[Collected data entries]
/-- Selection (R63 to R67, R69, R71 to R73) for a policy, the direction and the keys in force. -/
def choose (l : List SlotIn) (vref : Int) (dis entry : Bool) (key : SlotIn → Int) (b swapMax : Nat) :
    Chosen :=
  let neg := decide (vref < 0)
  let ins := insCode neg
  let v : Int := vref.natAbs
  let order := rank (l.filter (fun x => x.candidate neg)) key
  let mine := l.filter (fun x => x.avail && x.adr)
  let p := (mine.filter (fun x => x.prev == ins)).map (fun x => x.slot)
  let o := (mine.filter (fun x => x.prev == insCode (!neg))).map (fun x => x.slot)
  let fixed := (l.filter (fun x => x.avail && !x.adr && x.prev == ins)).map (fun x => x.slot)
  let c := countTarget (v - sumPred l fixed) 0 order
  let ord := order.map (fun x => x.slot)
  let t := ord.take c.1
  let plan := if entry then entryPlan t p o else finalPlan ord t p o b swapMax
  let final := plan.final p
  let sF := sumPred l (final ++ fixed)
  let fc := if plan.edgeLim then none else order.find? (fun x => !(final.contains x.slot))
  let vFc := match fc with
    | some x => x.vpred
    | none => 0
  { neg := neg, dis := dis, sat := c.2, plan := plan, final := final, fixed := fixed
    fc := fc.map (fun x => x.slot), frac := if fc.isSome then fraction v sF vFc else 0
    sF := sF, vFc := vFc }

/-- SWM_VERR (R68). -/
def verrOf (vref : Int) (c : Chosen) : Int :=
  let m := c.sF * 65536 + c.frac * c.vFc
  tdiv (vref * 65536 - (if c.neg then -m else m)) 65536

/-- The state that selection leaves an available, addressed slot in (R70): a cell of the other polarity
that the edge budget does not reach keeps its own; one that only SWAP_MAX keeps out of F is Bypassed. -/
def Chosen.endOf (c : Chosen) (x : SlotIn) : Nat :=
  if c.final.contains x.slot then insCode c.neg
  else if c.fc = some x.slot then codeBypassed
  else if x.prev = insCode (!c.neg) && !(c.plan.leave.contains x.slot) && (c.plan.edgeLim || c.plan.full) then
    x.prev
  else codeBypassed

/-- The changes of group 4 in Deblocked (R98, R70, R114): slots that are unavailable, and available ones
that go to Bypassed outside groups 1 to 3. -/
def Chosen.group4 (c : Chosen) (l : List SlotIn) (l13 : List (Nat × Nat)) : List (Nat × Nat) :=
  (changesTo l (fun x => if x.avail then c.endOf x else unavCode x.unav)).filter (fun e =>
    c.fc != some e.1 && !(l13.any (fun y => y.1 == e.1)))

/-- The results of a sweep of Deblocked from what was chosen. -/
def State.deblockWork (s : State) (n : Nat) (l : List SlotIn) (i vref : Int) (c : Chosen) (entry : Bool) :
    ArmWork :=
  let ins := insCode c.neg
  let prev := match c.fc with
    | some k => ((l.find? (fun x => x.slot == k)).getD { slot := k }).prev
    | none => 0
  let d := if c.fc.isSome then fracTime c.frac s.period (s.sep n) else 0
  let l13 := c.plan.changes ins c.fc
  let g4 := c.group4 l l13
  let q := if entry then placeAtOnce c.fc prev ins d (l13 ++ g4)
    else placeEdges s.period (s.sep n) c.fc prev ins d l13 (lastGroup (s.arm n).deferred g4)
  let w := s.workPlaced n (s.workBase n l vref i) l q c.fc ins
  { w with
    sat := c.sat, edgeLim := c.plan.edgeLim, dirDis := c.dis, polNeg := c.neg
    nIns := (c.final ++ c.fixed).length, frac := c.frac, fslot := c.fc, verr := verrOf vref c }
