/-! ### Capacity (R338) -/

/-- 16-byte units a record frame can hold (R338). -/
def State.unitCap (s : State) : Nat := 4 * ((12 * (min s.period 2000 - 100) - 256) / 128)
/-- F: the units of a record without ST vectors and bulk. -/
def State.recFixed (s : State) : Nat := if s.alt then 232 else 328
def State.stMax (s : State) : Nat := min 32 ((s.unitCap - s.recFixed) / 8)

/-- The capacity check of an admission point at which the period or ST_N takes effect. -/
def fitCheck (s : State) : State :=
  let now := (s.period, s.fld F.TWN_CFG_ST_N)
  if s.twn.fitFor = some now then s
  else
    let bad := decide (s.stMax < now.2)
    let s := { s with twn := { s.twn with fitFor := some now } }.setFlag F.TWN_STAT_FIT_ERR bad
    if bad then s.report 0x23 0 else s

/-! ### Readiness (R342) -/

def State.tofsMax (s : State) : Nat := max 1 (s.fld F.TWN_CFG_TOFS_MAX)

/-- READY_SB. -/
def State.readySb (s : State) : Bool :=
  s.role == roleStandby && s.portUp portT && s.twinSet &&
    (List.range 6).all (fun n => !(s.flagBit F.CRK_ARMS_ARM_EN n) || s.armSet n) &&
    !(s.flag F.TWN_STAT_SIG_MISMATCH) && !(s.flag F.TWN_STAT_FIT_ERR) &&
    decide ((s.reg R.TWN_TOFS).toInt.natAbs ≤ s.tofsMax) &&
    s.twn.recHist.length == 16 && s.twn.recHist.all (fun b => b) && !s.anyTrip

/-- TWN_STAT as read. -/
def State.twnStat (s : State) : Word :=
  let v := putBits (s.reg R.TWN_STAT) F.TWN_STAT_LINK_UP.lo 1 (if s.portUp portT then 1 else 0)
  putBits v F.TWN_STAT_READY_SB.lo 1 (if s.readySb then 1 else 0)

/-- TWN_RET as read: the fault-free seconds, 0 while the conditions do not hold (R347). -/
def State.twnRet (s : State) : Word :=
  match s.twn.freeFrom with
  | none => 0
  | some t => BitVec.ofNat 32 (min 600 ((s.now - t) / (1000 * psMs)))

/-- The fault-free time of the preferred-unit return starts, runs on or breaks (R347). -/
def freeTime (ok : Bool) (s : State) : State :=
  let pref := s.role == roleStandby && s.flag F.TWN_CTL_AUTO_RET &&
    s.flag F.TWN_CFG_UNIT == s.flag F.TWN_CFG_PREF_UNIT
  { s with twn := { s.twn with
    freeFrom := if pref && ok && s.readySb then some (s.twn.freeFrom.getD s.now) else none } }

/-! ### The mirror record (R337) -/

def word4 (w : Word) : List Byte := leBytes 4 w.toNat

/-- The cells of a record, in rising ID: all, or the addressed half. -/
def State.mirrorCells (s : State) (sweep : Nat) : List Nat :=
  (List.range 6144).filter (fun c => !s.alt || slotHalf (c % 1024) == sweep % 2)

/-- Two cell states to a byte, the lower ID in the low nibble. -/
def nibbles : List Nat → List Byte
  | a :: b :: r => BitVec.ofNat 8 (a % 16 + 16 * (b % 16)) :: nibbles r
  | [a] => [BitVec.ofNat 8 (a % 16)]
  | [] => []

/-- SWM_CF records that differ from those of the last record, at most 16. -/
def State.cfChanges (s : State) : List (Nat × Word) :=
  (((List.range 6144).map (fun c => (c, s.reg (R.SWM_CF + 4 * c)))).filter (fun x =>
    x.2 != tget (fun _ => 0) s.twn.cfSent x.1)).take 16

/-- The control part, 256 bytes (Table 14.3). -/
def State.recControl (s : State) (late : Bool) (bulk : Nat) : List Byte :=
  let flags := (if late then 1 else 0) + (if s.anyTrip then 0 else 2)
  let dbat := if s.crk.pend = some cmdDeblockAt then s.reg64 R.CRK_DBAT_LO else 0
  let head := word4 s.sweep ++ [BitVec.ofNat 8 (s.fld F.DFY_FSTAT_EPOCH)] ++
    [(s.reg R.CRK_STATE).setWidth 8] ++ leBytes 2 flags ++ leBytes 8 dbat.toNat ++
    leBytes 2 (BitVec.ofInt 16 s.twn.arrival).toNat ++ leBytes 2 0 ++ leBytes 4 bulk
  let arm := fun n =>
    leBytes 2 ((if (s.arm n).dirDis then 1 else 0) + (if (s.arm n).polNeg then 2 else 0)) ++
    leBytes 2 (if s.flag (swmFld n F.SWM_FRAC_FVALID) then s.fld (swmFld n F.SWM_FRAC_FSLOT) else 0xFFFF) ++
    leBytes 2 (s.fld (swmFld n F.SWM_FRAC_FRAC)) ++
    leBytes 2 0
  let ch := s.cfChanges.map (fun x => leBytes 2 x.1 ++ word4 x.2 ++ leBytes 2 0)
  let none_ := leBytes 2 0xFFFF ++ leBytes 6 0
  head ++ (List.range 6).flatMap arm ++ List.replicate 56 0 ++ ch.flatten ++
    (List.replicate (16 - ch.length) none_).flatten

/-- One lane's gain schedule: region, remaining ramp steps, KP, KI and KAW in force. -/
def gainBytes (g : GainSt) : List Byte :=
  leBytes 2 g.region ++ leBytes 2 (g.ramp - g.step) ++
    (List.range 3).flatMap (fun k => word4 (BitVec.ofInt 32 (g.cur.getD k 0)))

/-- The twin mirror region (Table 1.6). -/
def mirrorBase : Nat := 0x04800000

What you will do
Please return the lines above that run from the line containing "that the edge" to the line containing "def Chosen.group4 (c", inclusive, exactly and with no other lines.

Solved exercise
that the edge budget does not reach keeps its own; one that only SWAP_MAX keeps out of F is Bypassed. -/
def Chosen.endOf (c : Chosen) (x : SlotIn) : Nat :=
  if c.final.contains x.slot then insCode c.neg
  else if c.fc = some x.slot then codeBypassed
  else if x.prev = insCode (!c.neg) && !(c.plan.leave.contains x.slot) && (c.plan.edgeLim || c.plan.full) then
    x.prev
  else codeBypassed

/-- The changes of group 4 in Deblocked (R98, R70, R114): slots that are unavailable, and available ones
that go to Bypassed outside groups 1 to 3. -/
def Chosen.group4 (c : Chosen) (l : List SlotIn) (l13 : List (Nat × Nat)) : List (Nat × Nat) :=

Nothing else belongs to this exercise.